I can say that you would tell your patients that they need to have people to reach out to. And so you did the right thing by coming here... particularly if you find it hard to reach out to anyone in your life. I built what I refer to as my tribe. I still live with my husband and stepson and we haven't told the stepson yet. And I still love my husband and there are days where things where nothing feels different. Then there are days where all three of us are in the house but no one is speaking or days when my stepson is at his mom's and my husband just disappears. It is very. lonely. So this tribe texts becomes my lifeline. For example next week my SS is with his mom for an entire week and I am telling you that while I feel pretty cheery and stable right now, next week will be rough - I have already told some of tribe that I will be needy next week even if I don't say anything. I will probably have time to write my story. Because this has become and outlet for my voice as well.

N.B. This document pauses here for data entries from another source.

-- ==== Sys2Proof/Machine/Operands.lean ====
section
/-! DEFINITION. How operands are read and results written: the split of `df` (30_encoding.md R113), the IRQ flag
number (40_primitives.md R165), the sources of IN and MOV, the destinations of OUT, MOV and SET. -/

namespace Sys2Proof.Machine

/-- R113: `delayMask(c)`, the low `5 − c` bits. -/
def delayMask (c : BitVec 3) : BitVec 5 := BitVec.ofNat 5 (2 ^ (5 - c.toNat) - 1)

/-- R113: the delay of a word under SIDESET_COUNT `c`. -/
def delayOf (c : BitVec 3) (df : BitVec 5) : Nat := (df &&& delayMask c).toNat

/-- R113: the side-set value of a word under SIDESET_COUNT `c` and SIDE_EN `e`, if one is present. -/
def sideSetOf (c : BitVec 3) (e : Bool) (df : BitVec 5) : Option (BitVec 5) :=
  if c = 0 then none
  else if !e then some (df >>> (5 - c.toNat))
  else if df.getLsbD 4 then some ((df &&& 0x0F) >>> (5 - c.toNat))
  else none

/-- R295: how many pins a side-set drives. -/
def sideCount (c : BitVec 3) (e : Bool) : Nat := c.toNat - (if e then 1 else 0)

/-- R165: the flag number of an index on SM `num`. -/
def irqNum (num : Fin 4) : IrqIndex → BitVec 3
  | .abs flag => flag
  | .rel offset => ((BitVec.ofNat 2 num.val) + offset).setWidth 3

/-- R163: the input window. -/
def View.readInputPins (v : View) : Word := getPins v.pinValues v.sm.pinctrl.inBase 32

/-- R166: bit `k` of the result is bit `31 − k` of `w`. -/
def bitReverse32 (w : Word) : Word := ofBits fun k => w.getLsbD (31 - k)

/-- R166. -/
def invert32 (w : Word) : Word := ~~~w

/-- IN sources (R212 to R217). -/
def View.inValue (v : View) : InSrc → Word
  | .pins => v.readInputPins
  | .x => v.sm.x
  | .y => v.sm.y
  | .null => 0
  | .isr => v.sm.isr
  | .osr => v.sm.osr

/-- MOV sources (R252 to R258). -/
def View.movValue (v : View) : MovSrc → Word
  | .pins => v.readInputPins
  | .x => v.sm.x
  | .y => v.sm.y
  | .null => 0
  | .status => v.sm.statusValue
  | .isr => v.sm.isr
  | .osr => v.sm.osr

/-- MOV operations (R259). -/
def movApply : MovOp → Word → Word
  | .none, w => w
  | .invert, w => invert32 w
  | .reverse, w => bitReverse32 w

/-- R164: `GPIO.setPins` on the OUT window. -/
def View.setOutPins (v : View) (data : Word) : View :=
  v.setPins data v.sm.pinctrl.outBase v.sm.pinctrl.outCount.toNat

/-- R164: `GPIO.setPinDirs` on the OUT window. -/
def View.setOutPinDirs (v : View) (data : Word) : View :=
  v.setPinDirs data v.sm.pinctrl.outBase v.sm.pinctrl.outCount.toNat

/-- R164: `GPIO.setPins` on the SET window. -/
def View.setSetPins (v : View) (data : Word) : View :=
  v.setPins data v.sm.pinctrl.setBase v.sm.pinctrl.setCount.toNat

/-- R164: `GPIO.setPinDirs` on the SET window. -/
def View.setSetPinDirs (v : View) (data : Word) : View :=
  v.setPinDirs data v.sm.pinctrl.setBase v.sm.pinctrl.setCount.toNat

/-- R227, R263: the counter after a direct write, `onDevice` under the policy `device`. -/
def countAfterWrite (p : Params) (count onDevice : Nat) : Nat :=
  match p.srCountPolicy with
  | .keep => count
  | .device => onDevice

/-- The delivery of OUT (R222 to R229). -/
def View.outDeliver (v : View) (dst : OutDst) (data : Word) (n : Nat) : Except Fault View :=
  match dst with
  | .pins => .ok (v.setOutPins data)
  | .x => .ok (v.setX data)
  | .y => .ok (v.setY data)
  | .null => .ok v
  | .pindirs => .ok (v.setOutPinDirs data)
  | .pc => .ok (v.setPc (data.extractLsb' 0 5))
  | .isr => .ok (v.setIsr data (countAfterWrite v.params v.sm.isrShiftCount n))
  | .exec => v.inject (data.extractLsb' 0 16)

end Sys2Proof.Machine
end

Another thing that you need to focus on is self care. I realize that this is very difficult when each day is filled with you taking care of other people - your patients and your kids. But you kids & patients will benefit from it eventually as well. I view this in several ways. Of course it's things like drinking enough water, taking your medication/supplements at regular intervals, eating the right foods for your body (and yes, sometimes for your soul), getting a bit of exercise. Just go outside, breathe the fresh air and walk for 10-15 minutes. (even when the moving part is hard - the fresh air part will be great) Put on headphones and listen to podcasts (the Yes theory is a great new one) or your favorite genre of music on pandora/spotify or, simply the quiet. Maybe part of your self care would be reading and you could do an audio book during your 15 minute walk. Meditate. Do Yoga. Both of these things I have difficulty with but I am actually trying to incorporate them into my life right now. Pick your favorite movie from a happy time, rent/stream it, get a good glass of wine/beer/ice cream (favorite dessert) and carve out some time at night to just watch it and do 'you'. Get a fitbit or similar device and track your sleep. Work on creating a good environment for sleeping. Make a goal for yourself. (I want to cook a new meal this week/read a magazine/run a mile/get a pedicure/reach out to an old friend)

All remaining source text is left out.